Наконец-то ночь, ночь, когда не режет глаза противный свет и не надо суетиться! Но придёт день, и ОНО опять погонит нас, погонит слепо и злобно, и мы, не отдыхая, словно загнанные в угол, снова выйдем из своих укрытий.
И мы выходим…
…мы грызём…
…мы бежим…
…мы ломаем…
…кусаем…
…и не можем остановиться, потому что нам страшно, страшно, страшно!!!
* * *Яцек проснулся среди ночи, разбуженный непонятными звуками, и некоторое время лежал неподвижно, насторожённо прислушиваясь. Выглянул опасливо из-под одеяла.
В мансарде было холодно. За окном, подсвеченные матовой луной, неслись по небу рваные клочья облаков. Шёл дождь. Яцек повернул голову и различил в зыбком полумраке фигуру Жуги на кровати. Рядом на полу чернело в световом пятне тонкое, будто очерченное углём, неровное кольцо.
На первый взгляд казалось, что Жуга спит, но вскоре Яцек пообвыкся в темноте и увидел, что глаза у того открыты. Правая рука травника свешивалась с кровати, чуть касаясь досок пола, и согнутые костяшки пальцев отбивали причудливый, замысловатый ритм. Дом молчал, окутанный сном, и негромкий этот перестук разносился дробным эхом в ночной тишине, будоражил мысли, вызывая из глубин памяти что-то очень древнее, смутно знакомое, но счастливо забытое. Яцек лежал, затаив дыхание, гадая, чем всё это кончится, и уже начал было снова засыпать, как вдруг стук прекратился. Жуга поднял голову с подушки и вытянул шею, глядя в дальний угол. Яцек тайком покосился туда и невольно вздрогнул: там, в кромешной темноте поблёскивали огромные, с грецкий орех, глаза.
Яцек тихонько ущипнул себя за руку, надеясь, что видение сгинет, но глаза не хотели исчезать. Круглые и жёлтые, словно две маленькие луны, они, казалось, висели там сами по себе, и лишь присмотревшись, можно было различить их обладателя – мохнатую двуногую страшилку ростом чуть повыше табуретки. Существо мигнуло пару раз, мягко и бесшумно переступило с ноги на ногу. Качнулись корявые, свисающие до пола руки. Длинная пушистая шерсть скрывала очертания тела, и когда ночной гость стоял неподвижно, то совершенно сливался с темнотой, лишь мерцали блюдечки глаз, глядя то на Жугу, то на Яцека. Из угла он не выходил – то ли не хотел, то ли просто боялся. Некоторое время в комнате царила тишина, затем Жуга заговорил.

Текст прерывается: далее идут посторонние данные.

-- ==== Sys2Proof/Machine/Dispatch.lean ====
section
/-! DEFINITION. The dispatch of 30_encoding.md R38 and R39: one arm per instruction, each one call of its meaning. -/

namespace Sys2Proof
namespace Machine

/-- Execute one instruction, in a state whose `pc` has already advanced past it (30_encoding.md R36). -/
def exec (i : Instr) (s : State) : Host.Outcome State Fault Refusal :=
  match i with
  | .cls => Sys2Proof.Machine.execCls s
  | .ret => Sys2Proof.Machine.execRet s
  | .jp nnn => Sys2Proof.Machine.execJp nnn s
  | .call nnn => Sys2Proof.Machine.execCall nnn s
  | .seByte x nn => Sys2Proof.Machine.execSeByte x nn s
  | .sneByte x nn => Sys2Proof.Machine.execSneByte x nn s
  | .seReg x y => Sys2Proof.Machine.execSeReg x y s
  | .ldByte x nn => Sys2Proof.Machine.execLdByte x nn s
  | .addByte x nn => Sys2Proof.Machine.execAddByte x nn s
  | .ldReg x y => Sys2Proof.Machine.execLdReg x y s
  | .orReg x y => Sys2Proof.Machine.execOrReg x y s
  | .andReg x y => Sys2Proof.Machine.execAndReg x y s
  | .xorReg x y => Sys2Proof.Machine.execXorReg x y s
  | .addReg x y => Sys2Proof.Machine.execAddReg x y s
  | .subReg x y => Sys2Proof.Machine.execSubReg x y s
  | .shr x y => Sys2Proof.Machine.execShr x y s
  | .subn x y => Sys2Proof.Machine.execSubn x y s
  | .shl x y => Sys2Proof.Machine.execShl x y s
  | .sneReg x y => Sys2Proof.Machine.execSneReg x y s
  | .ldI nnn => Sys2Proof.Machine.execLdI nnn s
  | .jpV0 nnn => Sys2Proof.Machine.execJpV0 nnn s
  | .rnd x nn => Sys2Proof.Machine.execRnd x nn s
  | .drw x y n => Sys2Proof.Machine.execDrw x y n s
  | .skp x => Sys2Proof.Machine.execSkp x s
  | .sknp x => Sys2Proof.Machine.execSknp x s
  | .ldVxDt x => Sys2Proof.Machine.execLdVxDt x s
  | .ldVxK x => Sys2Proof.Machine.execLdVxK x s
  | .ldDtVx x => Sys2Proof.Machine.execLdDtVx x s
  | .ldStVx x => Sys2Proof.Machine.execLdStVx x s
  | .addI x => Sys2Proof.Machine.execAddI x s
  | .ldF x => Sys2Proof.Machine.execLdF x s
  | .ldB x => Sys2Proof.Machine.execLdB x s
  | .storeRegs x => Sys2Proof.Machine.execStoreRegs x s
  | .loadRegs x => Sys2Proof.Machine.execLoadRegs x s

end Machine
end Sys2Proof
end

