/-- What reset leaves (10_state.md R19, 70_reset_and_hazards.md R99): registers, timers, keypad, display, stack and
sticky bits zero, `pc` at the entry point, the font of 20_memory.md R27 at 0x000..0x04F and zero elsewhere, and the
invariant. The values but those of memory and `V` are the spec's decision D14; the font bytes are from general
knowledge (log entry 7). -/
def Obligations.ResetLeavesTheStatedValues : Prop :=
  MemCanonical State.reset
    ∧ (∀ r, State.reset.getV r = 0) ∧ State.reset.i = 0 ∧ State.reset.pc.toNat = 0x200
    ∧ (∀ k : Fin 16, State.reset.stack[k.val] = 0) ∧ State.reset.sp.val = 0
    ∧ State.reset.dt = 0 ∧ State.reset.st = 0 ∧ State.reset.key = 0
    ∧ (∀ px py, State.reset.disp.pixel px py = false)
    ∧ (∀ a, State.reset.memRead a = if h : a % 4096 < 80 then Config.font[a % 4096]'h else 0)
    ∧ State.reset.stackOverflow = false ∧ State.reset.stackUnderflow = false

/-- `reset` puts every piece of state at its reset value, whatever the state was (70_reset_and_hazards.md R99). The
spec gives the ports no reset value: that `reset` also puts `step_status` and `load_status` back to the model's reset
values is the model's choice (log entry 2), as is that of the random byte (log entry 1); and that the host's own
command list and the count of free random bytes stay, which are no part of the machine (log entries 1, 3). -/
def Obligations.ResetCommandConstructsTheMachine : Prop :=
  ∀ s : State, ∃ t, applyCommand .reset s = .next t
    ∧ ChangesOnly (fun f => f = .draws ∨ f = .pending) State.reset t
    ∧ t.port.draws = s.port.draws ∧ t.port.pending = s.port.pending

/-- `load(image)` writes an image of at most 3584 bytes at 0x200 and nothing else, and refuses a larger one with
nothing written (70_reset_and_hazards.md R100; that an empty image loads is the spec's decision D25). -/
def Obligations.LoadWritesTheImageOrNothing : Prop :=
  ∀ (s : State) (image : List Byte), MemCanonical s →
    ∃ t, applyCommand (.load image) s = .next t
      ∧ (image.length ≤ 3584 → t.port.loadStatus = .loaded
          ∧ (∀ k (h : k < image.length), t.memRead (0x200 + k) = image[k])
          ∧ ChangesOnly (fun f => f = .loadStatus
              ∨ ∃ a k, f = .byte a ∧ k < image.length ∧ a % 4096 = 0x200 + k) s t)
      ∧ (3584 < image.length → t.port.loadStatus = .loadFailure
          ∧ ChangesOnly (fun f => f = .loadStatus) s t)

/-- A `step` after `LoadFailure` stops by name and only that does: no other command and no instruction ever stops
the machine (70_reset_and_hazards.md R100, 60_exceptions.md R84; the fault is the model's choice, log entry 4). -/
def Obligations.OnlyAStepAfterLoadFailureStops : Prop :=
  ∀ s : State,
    (step s = .fault .stepAfterLoadFailure ↔
      s.port.loadStatus = .loadFailure ∧ ∃ r, nextCommand s = .step r)
    ∧ (step s ≠ .fault .stepAfterLoadFailure → ∃ t, step s = .next t)

/-! ### Timers, keypad, frames and outputs (60_exceptions.md) -/

/-- `tick` decrements each timer independently, floored at 0, and changes nothing else; every frame has exactly one,
after the frame's steps (60_exceptions.md R89). -/
def Obligations.TickCountsDownBothTimers : Prop :=
  (∀ s : State, ∃ t, applyCommand .tick s = .next t
    ∧ (0 < s.dt.toNat → t.dt.toNat = s.dt.toNat - 1) ∧ (s.dt.toNat = 0 → t.dt.toNat = 0)
    ∧ (0 < s.st.toNat → t.st.toNat = s.st.toNat - 1) ∧ (s.st.toNat = 0 → t.st.toNat = 0)
    ∧ ChangesOnly (fun f => f = .dt ∨ f = .st) s t)
  ∧ ∀ (clockRate : Nat) (keys : Keys) (rands : Vector Byte (Config.stepsPerFrame clockRate)),
      ∃ cs, frameCommands clockRate keys rands = cs ++ [.tick] ∧ .tick ∉ cs
        ∧ (cs.filter fun c => c ≠ .setKeys keys).length = Config.stepsPerFrame clockRate

/-- `set_keys(k)` writes the keypad, bit `i` for key `i`, and changes nothing else (60_exceptions.md R92). -/
def Obligations.SetKeysWritesTheKeypadOnly : Prop :=
  ∀ (s : State) (k : Keys), ∃ t, applyCommand (.setKeys k) s = .next t
    ∧ t.key = k ∧ ChangesOnly (fun f => f = .key) s t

– Ты узнал меня, Яртамыш? – хриплым шёпотом спросил он. – Отвечай!
Непонятное чучело в углу зашевелилось, подняло голову.
– Не произноси моё имя при чужаках, – донёсся из угла тихий, похожий на шелест опадающей листвы голос. – Я узнал тебя, рыжая голова.
– Он не чужой, – нахмурился Жуга, покосившись на Яцека. – К тому же он спит. Ты помнишь наш уговор?
– Я помню наш уговор. – Глаза качнулись с лёгким кивком. – Чего ты хочешь от меня?
Жуга помолчал, раздумывая.
– Этот город заполонили крысы, – наконец сказал он. – Почему это случилось?
– Злое место.
– В чём зло?
– Этого не знаю, – ответило существо. – Всякий город – злое место. Много людей. Много камня. Мало солнца. Мало воздуха. Что ещё?
– Мне нужно избавиться от них, а я не хочу убивать.
Глаза мигнули озадаченно.
– Почему? – прошелестел вопрос.
– Я видел их сны и знаю: злоба не от крыс. Они не виноваты. И ещё они слишком умны, чтобы травиться и попадаться в ловушки. Как мне обойтись без крови?
– Уведи их прочь.
Жуга покачал головой:
– Они не пойдут за мною.
– Пойдут за твоей дудочкой.
– Как это можно сделать?
– Поднять выше.
– Что поднять?
Тварь хихикнула еле слышно, словно лопнула пружина в старых часах. Блеснула глазами.